## What you should do
Within these entries, which lines include the string "readEntries"? Copy each one.

Saved entries:
/-- R202, R212, R214, R216, R237, R262, one strip of VADD, VSUB, VMUL, VAND, VOR or VXOR on INT64 streams of stride 1 in the tile store,
in mode SINGLE and without a predicate: element k of the strip is the result of elements k of a and b, tagged INT; no other word of the
store, no other tile and no line of HBM changes; the next strip is due, or the instruction has completed. The words of a and b are INT,
RAW or FLT and without errors, and d shares no word with them (R242). -/
def Obligations.StripOfWords : Prop :=
  ∀ (t : Nat) (ups : Upset) (s : State) (u : VUnit) (dw aw bw : Nat) (f : Word → Word → Word), t < nTiles s →
    let tl := getTile s t
    let word (w : Nat) : SWord := tl.store.cell w
    let n := min u.vl (256 * (u.strip + 1)) - 256 * u.strip
    let stream (c : CStream) (w : Nat) : Prop := c.remote = false ∧ c.ety = 3 ∧ c.stride = 1 ∧ c.offset % 8 = 0 ∧ 0 ≤ c.offset ∧
      grants c.desc = true ∧ c.desc.space = 0 ∧ c.desc.base.toNat % 8 = 0 ∧ w * 8 = c.desc.base.toNat + c.offset.toNat
    let i := 256 * u.strip
    (u.vop, f) ∈ [((0x01 : BitVec 8), fun x y => x + y), (0x02, fun x y => x - y), (0x03, fun x y => x * y), (0x12, fun x y => x &&& y),
      (0x13, fun x y => x ||| y), (0x14, fun x y => x ^^^ y)] →
    unitOf tl u.id = some u → u.started = true → u.parked = false → u.disputed = none → u.refused = false → u.remoteLeft = 0 →
    u.pred = false → u.mode = 0 → u.cls = 0 → u.buf = [] → u.pipes.any tl.waking.contains = false → i < u.vl →
    (∃ d a b, u.ops = [d, a, b] ∧ stream d dw ∧ stream a aw ∧ stream b bw) → bit (tl.reg 0x0F8) 31 = false → tl.eng.resume = false →
    (∀ k, k < n → (word (aw + i + k)).err = 0 ∧ (word (bw + i + k)).err = 0 ∧ (word (aw + i + k)).tag.toNat < 3 ∧
      (word (bw + i + k)).tag.toNat < 3 ∧ ∀ j, j < n → dw + i + j ≠ aw + i + k ∧ dw + i + j ≠ bw + i + k) →
    ∃ x, exec (.stripCommit t u.id ups) s = .next x ∧
      (∀ k, k < n → (getTile x t).store.cell (dw + i + k) = ⟨f (word (aw + i + k)).data (word (bw + i + k)).data, 1, 0⟩) ∧
      (∀ w, ¬ (dw + i ≤ w ∧ w < dw + i + n) → (getTile x t).store.cell w = word w) ∧
      (∀ p, p ≠ physOf s t → getP x p = getP s p) ∧ x.hbm = s.hbm ∧ (getTile x t).eng = tl.eng ∧
      (u.vl ≤ 256 * (u.strip + 1) → unitOf (getTile x t) u.id = none) ∧
      (256 * (u.strip + 1) < u.vl → ∃ v, unitOf (getTile x t) u.id = some v ∧ v.strip = u.strip + 1)

/-- R131 to R134, R165, R300, R303, R305, R312, the words of rounds. RLOAD of a sheet that passes the checks of R300 puts it in the
lowest free slot, advances that slot's generation, pushes the SHEET and clears V; a sheet that fails pushes the status and the entry
index, sets V and changes nothing else. RCALL refuses with the first status of R305 and V, accepts n = 0 without a round, and accepts any
other count as a round that waits to start. RWAIT and RCALL wait while a round runs, RCALL after its operands have been checked and at no
boundary; both fault in a handler when the round is parked. R41, R292, R297, R298, R305 to R311, R313, R396, R702, the events of a round. A
window whose pipes are awake and free and whose tokens are set is replayed under the sheet's owners, before the first one after a start
the implied reads that precede it: the round runs, its next window is due, and a hand-over follows; a failing strip aborts the round.
Tokens that are not set defer the window by a period and count in TR_STALLS; the throttle defers every window once; a strip that fails
meanwhile aborts the round as one of the last window that ran. A round that waits to
start wakes its sleeping pipes. A cause that is due parks it. After its last window ROUND_END sets DONE, clears TR_RESUME and raises the
tile's chute, or aborts the round when a strip in flight fails. A post-box fetch whose lines have all arrived sets its token. Stated where
no fetch is due. -/
def Obligations.Rounds : Prop :=
  (∀ (t : Nat) (s s1 s2 s3 : State) (h n a : TWord) (r : List TWord) (d : Desc) (hd body : List (BitVec 128)),
      let e : EngineId := .tile t
      let cr := longCtx e (wspec 0x4B 0 1 1 1 1)
      let seg := codeSeg a.data
      let off := codeOff a.data
      let es := hd ++ body
      let cycles := 5 + cdiv body.length 16
      let v (b : Bool) (x : Engine) : Flags := { x.flags with v := b }
      let rd (need : NM Desc) (s s' : State) : Prop := need.run s = .ok d s'
      (longReady e (wspec 0x4B 0 1 1 1 1) s = some s1 → (getEng s1 e).ds = a :: r → a.tag = 3 → (getEng s1 e).sb = [] →
        rd (accessCheck cr 1 (fun d => d.sheet) false seg off 64) s1 s2 → (readEntries cr d seg off 4).run s2 = .ok hd s3 →
        body.length = ((nthD 0 hd 0).toNat / 2 ^ 32 % 2 ^ 16) → 1 ≤ body.length → body.length ≤ 2048 →
        ∀ s4 s5, rd (accessCheck cr 1 (fun d => d.sheet) false seg off (64 + 16 * body.length)) s3 s4 →
        (readEntries cr d seg (off + 64) body.length).run s4 = .ok body s5 → (getEng s5 e).ds = a :: r →
        let s6 := updEng s5 e (fun x => { x with cycles := x.cycles + BitVec.ofNat 64 cycles })
        let tl := getTile s6 t
        let ten := (tl.owner.map (·.1)).getD 0
        (∀ code i, sheetCheck s6 t ten (freeSlot tl).isNone es = some (code, i) →
          exec (.rload e) s = engNext s6 e (fun x => nextWord 1
            { x with ds := ⟨BitVec.ofNat 64 (i * 2 ^ 16 + code), 1⟩ :: r, flags := v true x })) ∧
        (∀ k, sheetCheck s6 t ten (freeSlot tl).isNone es = none → freeSlot tl = some k →
          ∃ x, exec (.rload e) s = .next x ∧ sheetAt (getTile x t) k = ⟨true, (sheetAt tl k).gen + 1, es⟩ ∧
            (∀ j, j ≠ k → sheetAt (getTile x t) j = sheetAt tl j) ∧
            getEng x e = nextWord 1 { getEng s6 e with
              ds := ⟨BitVec.ofNat 64 (((sheetAt tl k).gen + 1).toNat * 2 ^ 8 + k), 6⟩ :: r, flags := v false (getEng s6 e) } ∧
            (∀ p, p ≠ physOf s6 t → getP x p = getP s6 p) ∧ (getTile x t).store = tl.store)) ∧
      (longReady e (wspec 0x4C 0 4 2 2 0) s = some s1 → (getEng s1 e).ds = h :: n :: r → h.tag = 6 → numeric n →
        n.data.toNat < 2 ^ 32 → (getEng s1 e).sb = [] →
        let tl := getTile s1 t
        (∀ q, tl.round = some q →
          (q.st = 4 → 0 < tl.eng.hlevel → exec (.rcall e) s = .next (syncFault e ⟨5, 0, h.data⟩ s1)) ∧
          (q.st ≠ 4 ∨ tl.eng.hlevel = 0 → exec (.rcall e) s = engNext s1 e (fun x => { x with busy := true }))) ∧
        (tl.round = none →
        (∀ code, callStatus tl h.data n.data.toNat = some code →
          exec (.rcall e) s = engNext s1 e (fun x => nextWord 4 { x with ds := ⟨BitVec.ofNat 64 code, 1⟩ :: r, flags := v true x })) ∧
        (callStatus tl h.data n.data.toNat = none → n.data = 0 →
          exec (.rcall e) s = engNext s1 e (fun x => nextWord 4 { x with ds := r, flags := v false x })) ∧
        (callStatus tl h.data n.data.toNat = none → n.data ≠ 0 → tl.eng.resume = false →
          (parseSheet (sheetAt tl (h.data.toNat % 256)).entries).posts = [] →
          ∃ x q, exec (.rcall e) s = .next x ∧ (getTile x t).round = some q ∧ q.slot = h.data.toNat % 256 ∧ q.iters = n.data.toNat ∧
            q.st = 1 ∧ q.window = 0 ∧ q.tokens = [] ∧ getEng x e = nextWord 4 { getEng s1 e with ds := r, flags := v false (getEng s1 e) } ∧
            (getTile x t).store = tl.store ∧ (∀ p, p ≠ physOf s1 t → getP x p = getP s1 p)))) ∧
      (waitReady e (wspec 0x4D 0 2 0 0 0) rwaitReady s = some s1 →
        exec (.rwait e) s = engNext s1 e (fun x => nextWord 2 { x with lines := [], known := x.cycles })) ∧
      (waitHolds e (wspec 0x4D 0 2 0 0 0) rwaitReady s = some s1 →
        exec (.rwait e) s = engNext s1 e (fun x => { x with waiting := true, mid := true, busy := false })) ∧
      (∀ q, longReady e (wspec 0x4D 0 2 0 0 0) s = some s1 → (getEng s e).mid = false → (getEng s e).busy = false → (getEng s e).annulled = false →
        (getTile s1 t).round = some q → q.st = 4 → 0 < (getEng s1 e).hlevel →
        exec (.rwait e) s = .next (syncFault e ⟨5, 0, 0⟩ s1))) ∧
  (∀ (t : Nat) (ups : List (Nat × Nat × Upset)) (tok : BitVec 4) (s s1 : State) (r : Round) (q : Replay), t < nTiles s →
      let tl := getTile s t
      let x := rxOf t r ups s
      let codes := sheetCodes (sheetAt tl r.slot)
      let ready : Prop := bit (tl.reg 0x004) 0 = false ∧ ∀ c ∈ codes, (unitCodes tl).contains c = false ∧ pipeAwake tl c = true
      let due : Prop := dueCauses tl = [] ∧ r.window < windowsOf x ∧ (r.iters ≤ r.nextFetch ∨ r.window + x.v.lead < r.nextFetch)
      let begun := setOwners t (some x.v.owners) (passBoundary t s)
      let q0 := if r.replay.since = r.window then leadReads x (begun, r.replay) else (begun, r.replay)
      let ran (c : Instr) : Prop :=
        (throttled t s = true → r.spaced = false → roundRun x .none x.v.period (s, r.replay) = (s1, q) →
          let u := putRound t { r with spaced := true, replay := shiftReplay x.v.period q } s1
          exec c s = .next (if q.fail = none then u else settleRound t u)) ∧
        (throttled t s = false ∨ r.spaced = true →
          (tokensSet x r r.window = true → roundRun x .all x.v.period q0 = (s1, q) → q.fail = none →
            let u := putRound t { r with st := 2, window := r.window + 1, spaced := false, replay := shiftReplay x.v.period q } s1
            exec c s = .next (handOver x.p true (passBoundary t (if windowsOf x ≤ r.window + 1 then setOwners t none u else u)))) ∧
          (tokensSet x r r.window = false → roundRun x .none x.v.period (s, r.replay) = (s1, q) →
            let u := updP (putRound t { r with st := 3, spaced := true, replay := shiftReplay x.v.period q } s1) x.p
              (fun y => y.setReg 0x420 (y.reg 0x420 + 1))
            exec c s = .next (if q.fail = none then u else settleRound t u)) ∧
          (∀ f, tokensSet x r r.window = true → (roundRun x .all x.v.period q0).2.fail = some f →
            ∃ y, exec c s = .next y ∧ (getTile y t).round = none ∧ bit ((getTile y t).reg 0x300) 3 = true))
      let drained (f : Option RFail) : Prop := ∀ z, (getTile (drainRound t s) t).round = some z → z.replay.fail = f
      tl.round = some r →
      (r.st = 1 → due → ready → ran (.roundWindow0Start t ups)) ∧
      (r.st = 1 → due → ¬ ready → ∃ y, exec (.roundWindow0Start t ups) s = .next y ∧ (getTile y t).round = some r ∧
        (∀ c ∈ codes, c < 10 → pipeAwake tl c = false → c ∈ (getTile y t).waking) ∧ (getTile y t).store = tl.store) ∧
      (r.st = 2 ∨ r.st = 3 → due → ran (.roundWindowStart t ups)) ∧
      (r.st = 1 ∨ r.st = 2 ∨ r.st = 3 → dueCauses tl ≠ [] → tl.eng.resume = false → drained none →
        ∃ y z, (if r.st = 1 then exec (.roundWindow0Start t ups) s else exec (.roundWindowStart t ups) s) = .next y ∧
          (getTile y t).round = some z ∧ z.st = 4 ∧ z.window = r.window ∧ z.tokens = r.tokens) ∧
      (r.st = 2 → windowsOf x ≤ r.window → drained none →
        ∃ y, exec (.roundEnd t) s = .next y ∧ (getTile y t).round = none ∧ bit ((getTile y t).reg 0x400) 0 = true ∧
          (getTile y t).reg 0x418 = 0 ∧ (getChute y t).pending = true) ∧
      (∀ f, r.st = 2 → windowsOf x ≤ r.window → drained (some f) → ∃ y, exec (.roundEnd t) s = .next y ∧ (getTile y t).round = none ∧
        bit ((getTile y t).reg 0x300) 3 = true ∧ bit ((getTile y t).reg 0x400) 0 = bit ((getTile (drainRound t s) t).reg 0x400) 0) ∧
      (r.st ≠ 2 ∨ r.window < windowsOf x → exec (.roundEnd t) s = .next s) ∧
      (∀ f i, r.fetches.find? (fun f => f.1 == tok.toNat && f.2.2 == 0) = some f → f.2.1 = i →
        ∃ y z, exec (.postboxFetchDone t tok) s = .next y ∧ (getTile y t).round = some z ∧
          z.tokens = r.tokens ++ [(tok.toNat, i % copiesOf x.v)] ∧ z.fetches = r.fetches.erase f ∧
          (r.st = 1 ∨ r.st = 4 → (getChute y t).pending = true) ∧ (getTile y t).store = tl.store) ∧
      (r.fetches.all (fun f => f.1 != tok.toNat || f.2.2 != 0) = true → exec (.postboxFetchDone t tok) s = .next s))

## Solution to the exercise
        rd (accessCheck cr 1 (fun d => d.sheet) false seg off 64) s1 s2 → (readEntries cr d seg off 4).run s2 = .ok hd s3 →
        (readEntries cr d seg (off + 64) body.length).run s4 = .ok body s5 → (getEng s5 e).ds = a :: r →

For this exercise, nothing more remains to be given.